Java Web Start security dialogs with Java 7 update 51

4
votes

I build a Java Web Start application signed with a valid certificate.

When I star the application the security dialog appear correctly as show in this figure

http://www.java.com/en/img/download/trusted_signed.jpg

My issue is about the "do not show again" checkbox.

If the attributes href are present in the jnlp tag of the jnlp file the checkbox appear.

If the attribute are not present, the checkbox doesn't appear and the run needs to be confirmed every time.

(Example: < jnlp spec="1.0+" codebase="http://docs.oracle.com/javase/tutorialJWS/samples/deployment/webstart_ComponentArch_DynamicTreeDemo" href="dynamictree_webstart.jnlp">

)

This is a problem because my jnlp file is under a password protected directory and if href is specified, the Java Web Start application try to retrieve it as the other resources. ( result in access denied because only the browser session is authenticated and the run fails)

The documentation at Deploying a Java Web Start Application said:

The codebase and href attributes are optional when deploying Java Web Start applications that will run on at least the Java SE 6 update 18 release or later. You must specify the codebase and href attributes when deploying Java Web Start applications that will run with previous releases of the Java Runtime Environment software.

What is the right code? With href or without?

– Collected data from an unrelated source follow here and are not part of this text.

/-- For both numbering spaces: when the platform has the helper, the argument registers it reads
(the first nargs of R1 to R5) hold values and the outcome of its contract is a return, the call
answers the next state in which R0 holds the result cell, R1 to R5 are unwritten, R6 to R10, the
call stack and the status are as before, pc has moved by one slot, and data memory and the
platform's regions are as the outcome says. The outcome is a member of the set that the entry's run
gives for the arguments, data memory and regions (the live frames among them), which member being
open: each is taken for some choice, the first of the state's choices where it lists one, and where
a line of run speaks of these arguments, memory and regions the members are exactly the outcomes of
that line. (The choices, used up one for each return, and the lines are the model's form of the
relation run: DESIGN CHOICE, logs 7 and 14.) [R28, R40, R247, R248, R250, R252, R375] -/
def Obligations.HelperCallsReturn : Prop :=
  (∀ (s : State) (imm : Half) (h : HelperEntry) (args : List Word) (r : RegCell)
    (edits : List MemEdit) (regions : List Region),
    ([Reg.r1, .r2, .r3, .r4, .r5].take h.nargs.val).map s.regs.get = args.map RegCell.value →
    let done : StepOutcome := .next { s with
      regs :=
        { s.regs with
          r0 := r, r1 := .unwritten, r2 := .unwritten, r3 := .unwritten, r4 := .unwritten,
          r5 := .unwritten }
      pc := s.pc + 1, mem := Memory.editAll s.mem edits, grantedRegions := regions,
      choices := s.choices.tail }
    (s.cfg.helperAgnostic.find? (fun e => decide (e.number = imm.toInt)) = some h →
      nextHelperOutcome s h.run args = .returned r edits regions →
      exec (.callHelper imm) s = done) ∧
    (s.cfg.helperSpecific.find? (fun e => decide (e.number = imm.toInt)) = some h →
      nextHelperOutcome s h.run args = .returned r edits regions →
      exec (.callHelperSpecific imm) s = done)) ∧
    ∀ (s : State) (h : HelperEntry) (args : List Word),
      let member (o : HelperOutcome) : Prop :=
        ∃ k : Nat, helperOutcome h.run args s.mem s.regions k = o
      member (nextHelperOutcome s h.run args) ∧
      (∀ o : HelperOutcome, member o →
        ∃ k : Nat, ∀ rest : List Nat,
          nextHelperOutcome { s with choices := k :: rest } h.run args = o) ∧
      (∀ c : HelperCase, h.run.cases.find? (fun c => caseSpeaksOf c args s.mem s.regions) = some c →
        ∀ o : HelperOutcome, member o ↔ o ∈ c.first :: c.others)

/-- For both numbering spaces, an absent number raises UnknownHelper(space, number); a present
helper with an unwritten argument register raises UnwrittenRegister of the lowest one; and an
outcome that is a fault raises HelperFault(number, info). Each changes nothing but the status. (That
info is a natural number is the model's choice, log 15; that the number recorded is imm as the
signed integer of R247's sext(imm) is log 17, DEDUCED; how an outcome is chosen is log 7.) [R247,
R248, R250, R341, R344] -/
def Obligations.HelperCallsFault : Prop :=
  ∀ (s : State) (imm : Half),
    let bad (f : FaultInfo) : StepOutcome := .next { s with status := .faulted f }
    (s.cfg.helperAgnostic.find? (fun e => decide (e.number = imm.toInt)) = none →
      exec (.callHelper imm) s = bad (.unknownHelper .agnostic imm.toInt)) ∧
    (∀ h : HelperEntry, s.cfg.helperAgnostic.find? (fun e => decide (e.number = imm.toInt)) = some h →
      (∀ (before after : List Reg) (r : Reg),
        [Reg.r1, .r2, .r3, .r4, .r5].take h.nargs.val = before ++ r :: after →
        (∀ q ∈ before, s.regs.get q ≠ .unwritten) → s.regs.get r = .unwritten →
        exec (.callHelper imm) s = bad (.unwrittenRegister r)) ∧
      (∀ (args : List Word) (info : Nat),
        ([Reg.r1, .r2, .r3, .r4, .r5].take h.nargs.val).map s.regs.get = args.map RegCell.value →
        nextHelperOutcome s h.run args = .faulted info →
        exec (.callHelper imm) s = bad (.helperFault imm.toInt info))) ∧
    (s.cfg.helperSpecific.find? (fun e => decide (e.number = imm.toInt)) = none →
      exec (.callHelperSpecific imm) s = bad (.unknownHelper .specific imm.toInt)) ∧
    (∀ h : HelperEntry, s.cfg.helperSpecific.find? (fun e => decide (e.number = imm.toInt)) = some h →
      (∀ (before after : List Reg) (r : Reg),
        [Reg.r1, .r2, .r3, .r4, .r5].take h.nargs.val = before ++ r :: after →
        (∀ q ∈ before, s.regs.get q ≠ .unwritten) → s.regs.get r = .unwritten →
        exec (.callHelperSpecific imm) s = bad (.unwrittenRegister r)) ∧
      (∀ (args : List Word) (info : Nat),
        ([Reg.r1, .r2, .r3, .r4, .r5].take h.nargs.val).map s.regs.get = args.map RegCell.value →
        nextHelperOutcome s h.run args = .faulted info →
        exec (.callHelperSpecific imm) s = bad (.helperFault imm.toInt info)))

/-- Applying an outcome's list of byte edits to any memory: a byte no edit names reads as before,
and after the last edit of a byte it reads as that edit says, a value or unwritten. [R248, R58] -/
def Obligations.PlatformEditsReachOneByte : Prop :=
  ∀ (m : Memory) (es : List MemEdit),
    (∀ x : Nat, (∀ e ∈ es, e.addr.toNat ≠ x) →
      Memory.read (Memory.editAll m es) x = Memory.read m x) ∧
    (∀ e : MemEdit, Memory.read (Memory.editAll m (es ++ [e])) e.addr.toNat = e.cell)

/-- When fewer than cfg.MAX_CALL_DEPTH calls are active and the target npc + disp is not below 0
(disp is offset or imm as cfg.LOCAL_CALL_FIELD says), the call answers the next state in which the
record (npc, R10, R6 to R9) is pushed, R0 is unwritten, R1 to R5 are unchanged, R6 to R9 are
unchanged under check and unwritten under machine, R10 is cfg.frame_ptr of the new depth, pc is the
target; every byte of the new frame is unwritten and every other byte reads as before; and nothing
else changes. (The finite table behind frame_ptr is the model's, log 13; the live frames among the
regions follow R10 and the call stack, log 12.) [R28, R36, R58, R67, R249, R252, R253] -/
def Obligations.LocalCallEntersCallee : Prop :=
  ∀ (s : State) (offset : BitVec 16) (imm : Half),
    let disp : Int := if s.cfg.localCallField = .offset then offset.toInt else imm.toInt
    let target : Int := s.pc + 1 + disp
    let fp : Word := s.cfg.framePtr (s.frames.length + 1)
    let kept : RegFile := { s.regs with r0 := .unwritten, r10 := fp }
    s.frames.length < s.cfg.maxCallDepth → 0 ≤ target →
    ∃ t : State, exec (.callLocal offset imm) s = .next t ∧
      t = { s with
        regs :=
          if s.cfg.calleeSaved = .check then kept
          else { kept with r6 := .unwritten, r7 := .unwritten, r8 := .unwritten, r9 := .unwritten }
        pc := target.toNat
        frames := ⟨s.pc + 1, s.regs.r10, s.regs.r6, s.regs.r7, s.regs.r8, s.regs.r9⟩ :: s.frames
        mem := t.mem } ∧
      ∀ x : Nat,
        Memory.read t.mem x =
          if (fp - s.cfg.stackSize).toNat ≤ x ∧ x < (fp - s.cfg.stackSize).toNat + s.cfg.stackSize.toNat
          then none else Memory.read s.mem x

/-- With no call active and R0 holding v, EXIT answers the next state with status Exited(v), pc at
the next slot (step 6 of R31, log 11) and nothing else changed. With a call active and, under check,
every saved register that was a value holding it again, EXIT pops the record, puts R6 to R9 and R10
back, makes R1 to R5 unwritten, keeps R0 and continues at the saved slot, changing nothing else.
[R28, R31, R36, R37, R251, R252] -/
def Obligations.ExitEndsOrReturns : Prop :=
  ∀ s : State,
    (∀ v : Word, s.frames = [] → s.regs.get .r0 = .value v →
      exec .exit s = .next { s with status := .exited v, pc := s.pc + 1 }) ∧
    (∀ (f : Frame) (rest : List Frame), s.frames = f :: rest →
      (s.cfg.calleeSaved = .machine ∨
        ((f.saved6 = .unwritten ∨ s.regs.r6 = f.saved6) ∧
          (f.saved7 = .unwritten ∨ s.regs.r7 = f.saved7) ∧
          (f.saved8 = .unwritten ∨ s.regs.r8 = f.saved8) ∧
          (f.saved9 = .unwritten ∨ s.regs.r9 = f.saved9))) →
      exec .exit s = .next { s with
        regs :=
          { r0 := s.regs.r0, r1 := .unwritten, r2 := .unwritten, r3 := .unwritten,
            r4 := .unwritten, r5 := .unwritten, r6 := f.saved6, r7 := f.saved7,
            r8 := f.saved8, r9 := f.saved9, r10 := f.fp }
        pc := f.ret, frames := rest })

/-- With cfg.MAX_CALL_DEPTH calls active a BPF-local call raises CallDepthExceeded, whatever its
target; otherwise a target below 0 raises PcOutOfRange(target) at once. With no call active and R0
unwritten, EXIT raises UnwrittenRegister(0). With a call active under check, the lowest of R6 to R9
whose saved cell is a value that the register does not hold is reported by CalleeSavedClobbered.
Nothing but the status changes. [R27, R36, R249, R251, R341, R344] -/
def Obligations.LocalCallAndExitFaults : Prop :=
  ∀ s : State,
    let bad (f : FaultInfo) : StepOutcome := .next { s with status := .faulted f }
    let lost (saved now : RegCell) : Prop := saved ≠ .unwritten ∧ now ≠ saved
    (∀ (offset : BitVec 16) (imm : Half),
      let disp : Int := if s.cfg.localCallField = .offset then offset.toInt else imm.toInt
      let target : Int := s.pc + 1 + disp
      (s.cfg.maxCallDepth ≤ s.frames.length →
        exec (.callLocal offset imm) s = bad .callDepthExceeded) ∧
      (s.frames.length < s.cfg.maxCallDepth → target < 0 →
        exec (.callLocal offset imm) s = bad (.pcOutOfRange target))) ∧
    (s.frames = [] → s.regs.get .r0 = .unwritten → exec .exit s = bad (.unwrittenRegister .r0)) ∧
    (∀ (f : Frame) (rest : List Frame), s.frames = f :: rest → s.cfg.calleeSaved = .check →
      (lost f.saved6 s.regs.r6 → exec .exit s = bad (.calleeSavedClobbered .r6)) ∧
      (¬lost f.saved6 s.regs.r6 → lost f.saved7 s.regs.r7 →
        exec .exit s = bad (.calleeSavedClobbered .r7)) ∧
      (¬lost f.saved6 s.regs.r6 → ¬lost f.saved7 s.regs.r7 → lost f.saved8 s.regs.r8 →
        exec .exit s = bad (.calleeSavedClobbered .r8)) ∧
      (¬lost f.saved6 s.regs.r6 → ¬lost f.saved7 s.regs.r7 → ¬lost f.saved8 s.regs.r8 →
        lost f.saved9 s.regs.r9 → exec .exit s = bad (.calleeSavedClobbered .r9)))

/-- Whatever the callee did: when a call made at a running state s entered the callee, and an EXIT
reached with the same call stack as at the callee's entry returns without a fault, then R6 to R10
and the call stack are exactly those of s, pc is the slot after the call, and R1 to R5 are
unwritten, under either setting of cfg.CALLEE_SAVED. [R28, R36, R249, R251, R252] -/
def Obligations.CallAndReturnPreserveCalleeSaved : Prop :=
  ∀ (s t u w : State) (offset : BitVec 16) (imm : Half), s.status = .running →
    exec (.callLocal offset imm) s = .next t → t.status = .running →
    u.frames = t.frames → u.status = .running → exec .exit u = .next w → w.status = .running →
      w.frames = s.frames ∧ w.pc = s.pc + 1 ∧
      (∀ r ∈ [Reg.r6, .r7, .r8, .r9, .r10], w.regs.get r = s.regs.get r) ∧
      (∀ r ∈ [Reg.r1, .r2, .r3, .r4, .r5], w.regs.get r = .unwritten)

/-- For every base and every 16-bit offset the effective address is base + sext_64(offset) modulo
2^64; the sum wraps and no value of it is refused. Loads, stores and atomics use it (their own
statements). [R53] -/
def Obligations.EffectiveAddressRule : Prop :=
  ∀ (base : Word) (offset : BitVec 16),
    effectiveAddress base offset = base + offset.signExtend 64 ∧
      ((effectiveAddress base offset).toNat : Int) = ((base.toNat : Int) + offset.toInt) % 2 ^ 64

/-- With little the byte at the lowest address is the least significant and with big the most
significant, for reads of 1, 2, 4 and 8 bytes, which zero-extend; and laying out the low bytes of a
value follows the same order. So the bytes of a 4-byte store of 0x11223344 read back one by one as
R57 says. [R56, R57, R60] -/
def Obligations.DataByteOrder : Prop :=
  (∀ b0 b1 b2 b3 b4 b5 b6 b7 : Byte,
    bytesToWord .little [b0] = b0.setWidth 64 ∧ bytesToWord .big [b0] = b0.setWidth 64 ∧
    bytesToWord .little [b0, b1] = (b1 ++ b0).setWidth 64 ∧
    bytesToWord .big [b0, b1] = (b0 ++ b1).setWidth 64 ∧
    bytesToWord .little [b0, b1, b2, b3] = (b3 ++ b2 ++ b1 ++ b0).setWidth 64 ∧
    bytesToWord .big [b0, b1, b2, b3] = (b0 ++ b1 ++ b2 ++ b3).setWidth 64 ∧
    bytesToWord .little [b0, b1, b2, b3, b4, b5, b6, b7] =
      b7 ++ b6 ++ b5 ++ b4 ++ b3 ++ b2 ++ b1 ++ b0 ∧
    bytesToWord .big [b0, b1, b2, b3, b4, b5, b6, b7] =
      b0 ++ b1 ++ b2 ++ b3 ++ b4 ++ b5 ++ b6 ++ b7) ∧
    (∀ (e : Endian) (n : Nat) (v : Word), n ≤ 8 →
      (wordToBytes e n v).length = n ∧
      bytesToWord e (wordToBytes e n v) = BitVec.ofNat 64 (v.toNat % 2 ^ (8 * n))) ∧
    (∀ (e : Endian) (bs : List Byte), bs.length ≤ 8 →
      wordToBytes e bs.length (bytesToWord e bs) = bs)

/-- For every state, address, size and kind: the access is admitted exactly when one region, a live
stack frame [R10 or a caller's frame pointer - STACK_SIZE, that pointer) or one of the platform's,
contains every byte without wrapping past 2^64 and permits the kind (an atomic needs both
permissions; a stack frame permits everything and is not shared), and the address is a multiple of
the size where that is required: always for atomics, under strict for plain accesses. (That the live
frames are computed from R10 and the call stack, and that overlapping regions, which R52 forbids,
admit what any one of them admits, is the model's choice, log 12.) [R52, R55, R59, R60, R67] -/
def Obligations.AdmissionRule : Prop :=
  ∀ (s : State) (ea : Word) (n : Nat) (kind : AccessKind),
    (s.admits ea n kind = true ↔
      (∃ r ∈ s.regions, r.base.toNat ≤ ea.toNat ∧ ea.toNat + n ≤ r.base.toNat + r.size.toNat ∧
        ea.toNat + n ≤ 2 ^ 64 ∧ (kind ≠ .write → r.readable = true) ∧
        (kind ≠ .read → r.writable = true)) ∧
      (kind = .atomic ∨ s.cfg.alignPolicy = .strict → ea.toNat % n = 0)) ∧
    ∀ r : Region, r ∈ s.regions ↔
      r ∈ s.grantedRegions ∨
        ∃ fp : Word, (fp = s.regs.r10 ∨ ∃ f ∈ s.frames, f.fp = fp) ∧
          r = { base := fp - s.cfg.stackSize, size := s.cfg.stackSize, readable := true,
                writable := true, shared := false }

Is this a BUG or a feature?

How can I show the "don't show again" checkbox without having to specify the href attribute?

1
javasecurityjava-web-start
I don't know how you'd do this without an href, but the question I'd have is why is it in a protected directory? Wouldn't it be simpler/more straightforward for it to be in a public directory? - Makoto
The href attribuite is optional since java 6u18 (as I Said before, please read carefully the question). I need to protect the jnlp! If I could use the Simple Solution I would not ask a questo here - Simone
Applet and web start security features do feel like they're being rushed into production. I would not be surprised if they managed to break non-generic use cases. Your best bet is to keep things uncomplicated and standard. - flup
I had the same issue, I solved it for now by adding the session id and a token to the href string and starting the session again to authenticate, the next issue doing this is that I always seem to get the java logo instead of our own - Egg Vans
Further to this if you launch the app from a shortcut the checkbox is there without the href being present in the original jnlp - Egg Vans

1 Answers

2
votes

After much searching and testing we've found only these two ways for a Java Web Start app, properly signed with a trusted 3rd party cert, to be deployed under JRE 1.7.0_51 & display the expected Security dialog (with "Do not show this again..." check-box):

1) Add href= with the launch file self-reference as you describe above, e.g:

jnlp spec="1.0+" codebase="http://some.dn.com/OurAppHome/"  href="launch.jnlp"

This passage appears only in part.